## THE PROBLEM
Stopping at the line that holds "clear_value x29", repeat the lines below exactly, starting from the very first and including that final line.

## TASK INPUTS
theorem State.udp_ok (h : Ok p κ s) {a1 a2 a3} : OkP p κ (State.udp s a1 a2 a3) := by
  unfold State.udp
  split
  refine okP_mk ?_
  refine ok_of_pair ?_ (by assumption)
  apply State.free_ok
  assumption

theorem execArpAge_ok (h : Ok p κ s) [MayNet κ] {a1} : OkR p κ (execArpAge a1 s) := by
  unfold execArpAge
  refine okR_next ?_
  apply State.onNet_ok
  assumption

theorem execEthFrameReceive_ok (h : Ok p κ s) [MayTime κ] [MayPlb κ] [MayNet κ] {a1 a2 a3 a4} : OkR p κ (execEthFrameReceive a1 a2 a3 a4 s) := by
  unfold execEthFrameReceive
  extract_lets x25 x26 x27 x28 x29 x30 x31 x32 x33 x34 x35
  clear_value x25
  refine @use_ok p κ x26 _ ?_ ?_
  unfold x26
  apply State.advance_ok
  assumption
  intro _
  clear_value x26
  clear_value x27
  clear_value x28
  clear_value x29
  clear_value x30
  clear_value x31
  clear_value x32
  clear_value x33
  clear_value x34
  refine @use_ok p κ x35 _ ?_ ?_
  unfold x35
  refine ok_foldl ?_ ?_
  assumption
  intro _ _ _
  apply State.captureOn_ok
  assumption
  intro _
  clear_value x35
  refine ok_ite ?_ ?_
  refine okR_next ?_
  assumption
  refine ok_ite ?_ ?_
  refine okR_next ?_
  apply State.bump_ok
  assumption
  refine ok_ite ?_ ?_
  refine okR_next ?_
  apply State.rxDrop_ok
  assumption
  split
  refine okR_next ?_
  refine ok_ite ?_ ?_
  refine ok_of_pair ?_ (by assumption)
  split
  apply State.arpReceive_ok
  assumption
  apply State.ipReceive_ok
  assumption
  refine okP_mk ?_
  assumption
  refine okP_mk ?_
  assumption
  refine okP_mk ?_
  assumption
  apply State.rxDrop_ok
  refine ok_of_pair ?_ (by assumption)
  split
  apply State.arpReceive_ok
  assumption
  apply State.ipReceive_ok
  assumption
  refine okP_mk ?_
  assumption
  refine okP_mk ?_
  assumption
  refine okP_mk ?_
  assumption

/-! ### Ptp -/

theorem State.setPtpState_ok (h : Ok p κ s) {a1 a2} : Ok p κ (State.setPtpState s a1 a2) := by
  unfold State.setPtpState
  refine ok_ite ?_ ?_
  assumption
  apply State.evt_ok
  apply State.setFld_ok
  assumption

theorem State.onPtp_ok (h : Ok p κ s) [MayNet κ] {a1 a2} : Ok p κ (State.onPtp s a1 a2) := by
  unfold State.onPtp
  apply State.onNet_ok
  assumption

theorem State.ptpNoMaster_ok (h : Ok p κ s) [MayNet κ] {a1} : Ok p κ (State.ptpNoMaster s a1) := by
  unfold State.ptpNoMaster
  extract_lets x22 x23
  refine @use_ok p κ x22 _ ?_ ?_
  unfold x22
  apply State.onPtp_ok
  assumption
  intro _
  clear_value x22
  refine @use_ok p κ x23 _ ?_ ?_
  unfold x23
  apply State.setQuality_ok
  assumption
  intro _
  clear_value x23
  refine ok_ite ?_ ?_
  assumption
  apply State.refLoss_ok
  assumption

theorem State.ptpAlone_ok (h : Ok p κ s) [MayNet κ] {a1} : Ok p κ (State.ptpAlone s a1) := by
  unfold State.ptpAlone
  apply State.setPtpState_ok
  apply State.ptpNoMaster_ok
  assumption

theorem State.showGm_ok (h : Ok p κ s) {a1 a2} : Ok p κ (State.showGm s a1 a2) := by
  unfold State.showGm
  extract_lets x23
  clear_value x23
  apply State.wrN_ok
  apply State.wrN_ok
  apply State.wrN_ok
  assumption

## WRITTEN SOLUTION
theorem State.udp_ok (h : Ok p κ s) {a1 a2 a3} : OkP p κ (State.udp s a1 a2 a3) := by
  unfold State.udp
  split
  refine okP_mk ?_
  refine ok_of_pair ?_ (by assumption)
  apply State.free_ok
  assumption

theorem execArpAge_ok (h : Ok p κ s) [MayNet κ] {a1} : OkR p κ (execArpAge a1 s) := by
  unfold execArpAge
  refine okR_next ?_
  apply State.onNet_ok
  assumption

theorem execEthFrameReceive_ok (h : Ok p κ s) [MayTime κ] [MayPlb κ] [MayNet κ] {a1 a2 a3 a4} : OkR p κ (execEthFrameReceive a1 a2 a3 a4 s) := by
  unfold execEthFrameReceive
  extract_lets x25 x26 x27 x28 x29 x30 x31 x32 x33 x34 x35
  clear_value x25
  refine @use_ok p κ x26 _ ?_ ?_
  unfold x26
  apply State.advance_ok
  assumption
  intro _
  clear_value x26
  clear_value x27
  clear_value x28
  clear_value x29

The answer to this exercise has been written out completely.